El circo del pueblo de Clemencia - Kris DurdenHe despertado empapado en sudor. Me duele la mandíbula como cuando era joven y mascaba un chicle por horas. También mis manos arden un poco y se debe a que durante la noche he cerrado los puños con tanta fuerza que me he enterrado las uñas contra la carne de la palma de las manos. Son a penas las 3 de la mañana.

Al abrir los ojos un recuerdo muy viejo, casi en sepia, me tomó por sorpresa.

Cuando era niño, vivía en un pueblo seco y marchito en el cual pasaba tardes enteras corriendo con otros niños por ardientes tierras bajo el pesado sol. Con la resortera en mano y las bolsas del pantalón zurcidas hasta el cansancio, pero llenas de piedritas afiladas, buscábamos matar lagartijas de un solo tiro.

Si teníamos hambre, con esa misma resortera le tirábamos a uno que otro pichón, y sí, lo desplumábamos, asábamos a la leña y nos lo comíamos. Con suerte encontrábamos una que otra culebra y esa, además de comérnosla, dejaba piel suficiente para adornar las fundas de nuestros machetes. Una vez mi mejor amigo mató una tan larga y gorda que le alcanzó para hacerse dos cinturones de adulto.

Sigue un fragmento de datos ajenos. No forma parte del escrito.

end Sys2Proof.Tests
end

section
/-! The pattern table of R66 gives the class of R100, and the values of the identification fields (R61 to R64). -/

namespace Sys2Proof

/-- The escape comparison is on the whole bytes (R64). -/
theorem escape_iff (f : Frame) : f.escape = true ↔ f[3] = 0xFF ∧ f[4] = 0xFF := by
  simp [Frame.escape, Config.escByte]

/-- The recognised headers are those of the three NM rows (R6, R105). -/
theorem recognised_iff (f : Frame) : f.recognised = true ↔ f.header = 192 ∨ f.header = 160 ∨ f.header = 32 := by
  simp [Frame.recognised, Config.hdr192, Config.hdr160, Config.hdr32, or_assoc]

/-- The default row's mask and match are zero (R66, row 8). -/
@[simp] theorem rowAbsent_hits (f : Frame) : rowAbsent.hits f = true := by
  simp [PatternRow.hits, rowAbsent]

/-- The header is the top three bits of byte 0, left in place (R61). -/
theorem header_toNat (f : Frame) : (f[0].extractLsb' 5 3).toNat * 32 = f.header.toNat := by
  have h : ∀ v : Byte, (v.extractLsb' 5 3).toNat * 32 = (v &&& 0xE0).toNat := by decide
  exact h f[0]

/-- aux4 is bit 5 of byte 3, left in place (R62). -/
theorem aux4_eq_iff (f : Frame) : f.aux4 = 0x20 ↔ f[3].getLsbD 5 = true := by
  have h : ∀ v : Byte, v &&& 0x20 = 0x20 ↔ v.getLsbD 5 = true := by decide
  exact h f[3]

/-- aux5 is the low nibble of byte 4 (R63). -/
theorem aux5_toNat (f : Frame) : f.aux5.toNat = f[4].toNat % 16 := by
  simpa [Frame.aux5, Config.aux5Mask] using Nat.and_two_pow_sub_one_eq_mod f[4].toNat 4

/-- What `g` makes of the first item that meets a test, one item at a time. -/
theorem map_find?_cons {α β : Type} (p : α → Bool) (g : α → β) (x : α) (xs : List α) :
    ((x :: xs).find? p).map g = if p x then some (g x) else (xs.find? p).map g := by
  cases h : p x <;> simp [h]

end Sys2Proof

namespace Sys2Proof.Machine

/-- The ordered rules of R100 are the pattern rows of R66 in their order. ID_B0 and ID_BESC are the two alternatives of one rule,
the three NM rows those of the rule on a recognised header: a rule on a disjunction is a row for each part. -/
theorem classOf_eq_first_row (f : Frame) :
    classOf f =
      if rowIdC.hits f then .matched .c
      else if rowIdB0.hits f then .matched .b
      else if rowIdBesc.hits f then .matched .b
      else if rowIdA.hits f then .matched .a
      else if rowNm192.hits f then .noMatch
      else if rowNm160.hits f then .noMatch
      else if rowNm32.hits f then .noMatch
      else .absent := by
  simp only [classOf, rowIdC_hits, rowIdB0_hits, rowIdBesc_hits, rowIdA_hits, rowNm192_hits, rowNm160_hits, rowNm32_hits,
    escape_iff, recognised_iff, Config.hdr160, Config.hdr32, Config.aux5Full, and_or_left, ite_or]

/-- Settles O6: CLASSIFY's ordered rules are the pattern rows in order, and the search of the table tries the rows in that order. -/
theorem firstMatchingPatternGivesTheClass : Obligations.FirstMatchingPatternGivesTheClass := by
  intro s
  refine ⟨s.withLoc { s.loc with cls := classOf s.loc.f }, rfl, ?_⟩
  have hlast : (s.loc.f.f40 &&& 0 == 0) = true := rowAbsent_hits s.loc.f
  simp only [map_find?_cons, hlast, if_true, State.withLoc_loc, classOf_eq_first_row, apply_ite some]
  rfl

/-- Settles O7, field by field: each is a mask of one byte. -/
theorem fieldsTakeTheirValues : Obligations.FieldsTakeTheirValues := by
  intro f
  refine ⟨?_, rfl, header_toNat f, aux4_cases f, aux4_eq_iff f, aux5_toNat f, ?_⟩
  · simpa using header_cases f
  · intro hesc
    obtain ⟨h3, h4⟩ := (escape_iff f).1 hesc
    exact aux_of_escape h3 h4

end Sys2Proof.Machine
end

section
/-! INVERT, byte by byte, and the frame of an operation that writes the locals only (R91). -/

namespace Sys2Proof

/-- Each byte of the inverted frame is the complement of the raw byte (R91). -/
@[simp] theorem Frame.getElem_invert (r : Frame) (k : Fin 5) : r.invert[k] = ~~~ r[k] := by
  simp [Frame.invert]

end Sys2Proof

namespace Sys2Proof.Machine

/-- A write of the locals leaves registers, configuration, input and output as they were. -/
theorem withLoc_frame (s : State) (l : Locals) :
    SameRegisters s (s.withLoc l) ∧ SameConfig s (s.withLoc l) ∧ SameInput s (s.withLoc l) ∧ SameOutput s (s.withLoc l) := by
  simp [SameRegisters, SameConfig, SameInput, SameOutput]

/-- INVERT as one write of the locals (R91). -/
theorem exec_invert (s : State) : exec .invert s = .next (s.withLoc { s.loc with f := s.loc.raw.invert }) := rfl

/-- Settles O15: the three readings of R91 are the complement of one byte, and INVERT is one write of the locals. -/
theorem invertComplementsEveryByte : Obligations.InvertComplementsEveryByte := by
  refine ⟨fun s => ⟨_, exec_invert s, fun k => ?_, rfl, withLoc_frame s _⟩, Frame.invert_invert⟩
  rw [State.withLoc_loc, Frame.getElem_invert]
  exact ⟨rfl, BitVec.toNat_not, BitVec.xor_allOnes.symm⟩

end Sys2Proof.Machine
end

section
/-! The class by its header and by the escape bytes (R103, R104, R106). -/

namespace Sys2Proof
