/-- One constructor per row of the opcode table, in the table's order. -/
inductive Instr where
  | nop (g : Guard)
  | iadd (o : IntOp) | isub (o : IntOp) | imul (o : IntOp) | imad (o : MadOp)
  | imin (o : IntOp) | imax (o : IntOp) | iabs (o : AbsOp)
  | icmp (o : CmpOp) | lea (o : LeaOp) | aff (o : BinOp) | sel (o : SelOp) | mov (o : MovOp) | cvt (o : CvtOp)
  | and (o : BinOp) | or (o : BinOp) | xor (o : BinOp) | not (o : UnOp)
  | shl (o : BinOp) | shr (o : BinOp) | rot (o : RotOp) | clz (o : UnOp) | popc (o : UnOp) | brev (o : UnOp)
  | bfx (o : BinOp) | bfi (o : BfiOp) | ilv (o : IlvOp) | dlv (o : UnOp) | plop (o : PlopOp)
  | fadd (o : FltOp) | fmul (o : FltOp) | ffma (o : FmaOp) | fmin (o : FltOp) | fmax (o : FltOp)
  | fcmp (o : CmpOp) | frnd (o : RndOp) | fdot (o : DotOp)
  | frcp (o : TransOp) | frsq (o : TransOp) | fsqrt (o : TransOp) | fexp2 (o : TransOp) | flog2 (o : TransOp)
  | fsin (o : TransOp) | fcos (o : TransOp) | ftanh (o : TransOp)
  | shflIdx (o : BinOp) | shflUp (o : BinOp) | shflDown (o : BinOp) | shflXor (o : BinOp)
  | lsend (o : BinOp)
  | voteAny (o : VoteOp) | voteAll (o : VoteOp) | voteUni (o : VoteOp) | voteBallot (o : BallotOp)
  | redxAdd (o : UnOp) | redxMin (o : UnOp) | redxMax (o : UnOp)
  | redxAnd (o : UnOp) | redxOr (o : UnOp) | redxXor (o : UnOp)
  | scanAdd (o : ScanOp) | scanMin (o : ScanOp) | scanMax (o : ScanOp)
  | scanAnd (o : ScanOp) | scanOr (o : ScanOp) | scanXor (o : ScanOp)
  | matchAny (o : UnOp) | matchAll (o : MatchAllOp)
  | lpart (g : Guard) (n : BitVec 3)
  | bra (o : BrOp) | brx (o : BrxOp) | call (o : BrOp) | ret (g : Guard) (u : Bool) | exit (g : Guard)
  | prio (g : Guard) (n : BitVec 8) | nap (g : Guard) (n : BitVec 10)
  | bkpt (g : Guard) (code : BitVec 16) | trap (g : Guard) (code : BitVec 16)
  | ld (o : LdOp) | st (o : StOp) | lds (o : LdsOp) | sts (o : StsOp) | ldp (o : LdpOp) | pref (o : PrefOp)
  | atomAdd (o : AtomOp) | atomMin (o : AtomOp) | atomMax (o : AtomOp) | atomAnd (o : AtomOp)
  | atomOr (o : AtomOp) | atomXor (o : AtomOp) | atomExch (o : AtomOp) | atomCas (o : CasOp)
  | redAdd (o : RedOp) | redMin (o : RedOp) | redMax (o : RedOp) | redAnd (o : RedOp)
  | redOr (o : RedOp) | redXor (o : RedOp)
  | fenceAcq (o : FenceOp) | fenceRel (o : FenceOp) | fenceAr (o : FenceOp) | fenceSc (o : FenceOp)
  | barArrive (o : BarArriveOp) | barWait (o : BarWaitOp) | barSync (o : BarSyncOp)
  | waita (o : WaitaOp) | rdsr (o : RdsrOp) | wrsr (o : WrsrOp)
  | tret | tretSkip | kill (g : Guard) | killGrp (g : Guard) | killTeam (g : Guard) | halt
  | qpush (o : QpushOp) | qpop (o : QpopOp) | qpeek (o : QpeekOp) | cpy (o : AOp) | publ (o : PublOp)
  | reca (o : RecaOp) | recp (o : RecpOp) | recf (o : AOp)
  | own (o : OwnOp) | ownLaunch (o : OwnLaunchOp) | await (o : DaOp) | rslv (o : DaOp) | lnch (o : LnchOp)
  | yield (g : Guard)
  | mset (d : SF) (imm : BitVec 20) | msetHi (d : SF) (imm : BitVec 12)
  | minc (d a : SF) (b : Src) | mloop (d : SF) (off : BitVec 20)
  | mbarArrive (b : SF) (count : BitVec 10) | mbarWait (b a : SF) | mbarArriveWait (b : SF) (count : BitVec 10)
  | mwld (ty : Ty) (a b : SF) | mstr (o : MstrOp) | mepi (d a b : SF) (s32in : Bool) | mcfg (a : SF) | mend
  | tilebClear (o : TilebOp) | tilebLoad (o : TilebOp) | tilef (g : Guard)
  | pathb (o : PathbOp) | pathe (g : Guard) | segl (o : AOp) | segq (o : AOp) | clipp (g : Guard) | clipx (g : Guard)
  | spanp (o : SpanpOp)
  | blndOver (o : BlndOp) | blndSrc (o : BlndOp) | blndAdd (o : BlndOp) | blndDrop (o : BlndOp)
  | tex (o : TexOp) | texAniso (o : TexOp) | tld (o : TexOp) | texq (o : TexqOp)
  | powerOnBoot (image : BootImage)
  | attestationRequest (nonce : List Byte)
  | hostWrite (addr : Nat) (bytes : List Byte)
  | hostRead (addr : Nat) (n : Nat)
  | sensorSample (die : Nat) (readings : List Nat)
  | timingStallEnd (die controller : Nat)
  | retreatTimerExpiry (die : Nat)
  | coolingRateWindow (die : Nat)
  | phyTrainingComplete (die : Nat)
  | drainRequest (die : Nat)
  | drainTimeout (die : Nat)
  | warmupRequest (die : Nat)
  | warmupCancel (die : Nat)
  | patrolRow (die : Nat) (correctable : Bool)
  | uncorrectableError (site : ErrorSite)
  | heldAccessRelease (die : Nat)
  | larsaPortDown (die port : Nat)
  | larsaPortUp (die port : Nat)
  | currentLimitStep (die island : Nat)
  | clockRaiseCommand (die island mhz : Nat)
  | pipeRetention (die core slot : Nat)
  | boostLeaseGrant (ctx die clock ticks : Nat)
  | leaseExpiry (ctx die : Nat)
  | contextRehome (ctx partition : Nat)
  | mcadWrite (die core : Nat) (idle : BitVec 8)
  | firmwareRegisterWrite (r : FwReg)
  | epochBoundary (die : Nat)
  | homeSliceAccess (id : Nat)
  | storePerform (tid grp : Nat)
  | faultSlotGrant (die : Nat)
  | faultReplay (id : Nat)
  | faultDeny (id : Nat)
  | orderedInvalidation (ctx va size : Nat)
  | invalidationComplete (id : Nat)
  | migratePage (ctx va shadow : Nat)
  | migrationCommit (id : Nat)
  | launchDoorbell (partition queue : Nat)
  | packetTake (partition queue : Nat)
  | clusterPlace (die core : Nat)
  | prologueComplete (tid : Nat)
  | teamRetire (tid : Nat)
  | urgencyReached (die launch : Nat)
  | skipTimeout (die : Nat)
  | forwardProgressSwap (die core : Nat)
  | relief (tid : Nat)
  | driftDrainExpiry (tid : Nat)
  | teamResume (tid core : Nat)
  | haltRelease (tid : Nat)
  | cagedTeamEnd (tid : Nat)
  | recordCommitArrive (tid : Nat)
  | batchTimerExpiry (die launch node : Nat)
  | backpressureClose (die launch : Nat)
  | driftPermit (cmd : Nat)
  | lineFill (cmd pos line : Nat)
  | driftCommandComplete (cmd : Nat)
  | driftCommandFault (cmd : Nat)
  | engineArrivalRetry (cmd : Nat)
  | mwldReplay (tid : Nat)
  | pathScan (tid : Nat)
  | stagingMove (tid : Nat)
  | spanCommit (tid : Nat)
  | tileFillLine (tid line : Nat)
  | deferredTrapDelivery (tid grp : Nat)
  | engineTrapDelivery (tid : Nat)
  | powerLoss (die : Nat)
  | longLatencyResultLand (tid grp pend : Nat)
  | firmwareContextEnd (ctx : Nat)
  | larsaPackageJoin (package : Nat)
deriving DecidableEq, Repr

end Sys2Proof
end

Por aquel entonces muy pocos terminaban la primaria. Las manos eran más útiles trabajando la tierra que reposando sobre cuadernos; o por lo menos esa era la creencia de todo el mundo, incluyendo a mis padres.

Por el tiempo en el que mi padre estaba a punto de sacarme de la escuela para dedicarme de lleno al campo, los rumores de que un circo arribaría a la ciudad comenzaron a hacerse presentes. El único circo que pisaría el pueblo de Clemencia, y era una locura que un circo se estableciera en aquella comunidad tan pobre. ¿Quién se atrevería a pagar por un espectáculo cuando el poco dinero que hay ni siquiera alcanza para comer?

Se establecieron a orillas de la ciudad, un poco alejados de las parcelas que pertenecían a la familia de mi mejor amigo. Trabajaron de noche escapando de los casi 40 grados que alcanzaban las temperaturas a medio día y eso hizo de su aparición un suceso casi mágico, y así, de un día para otro, teníamos circo.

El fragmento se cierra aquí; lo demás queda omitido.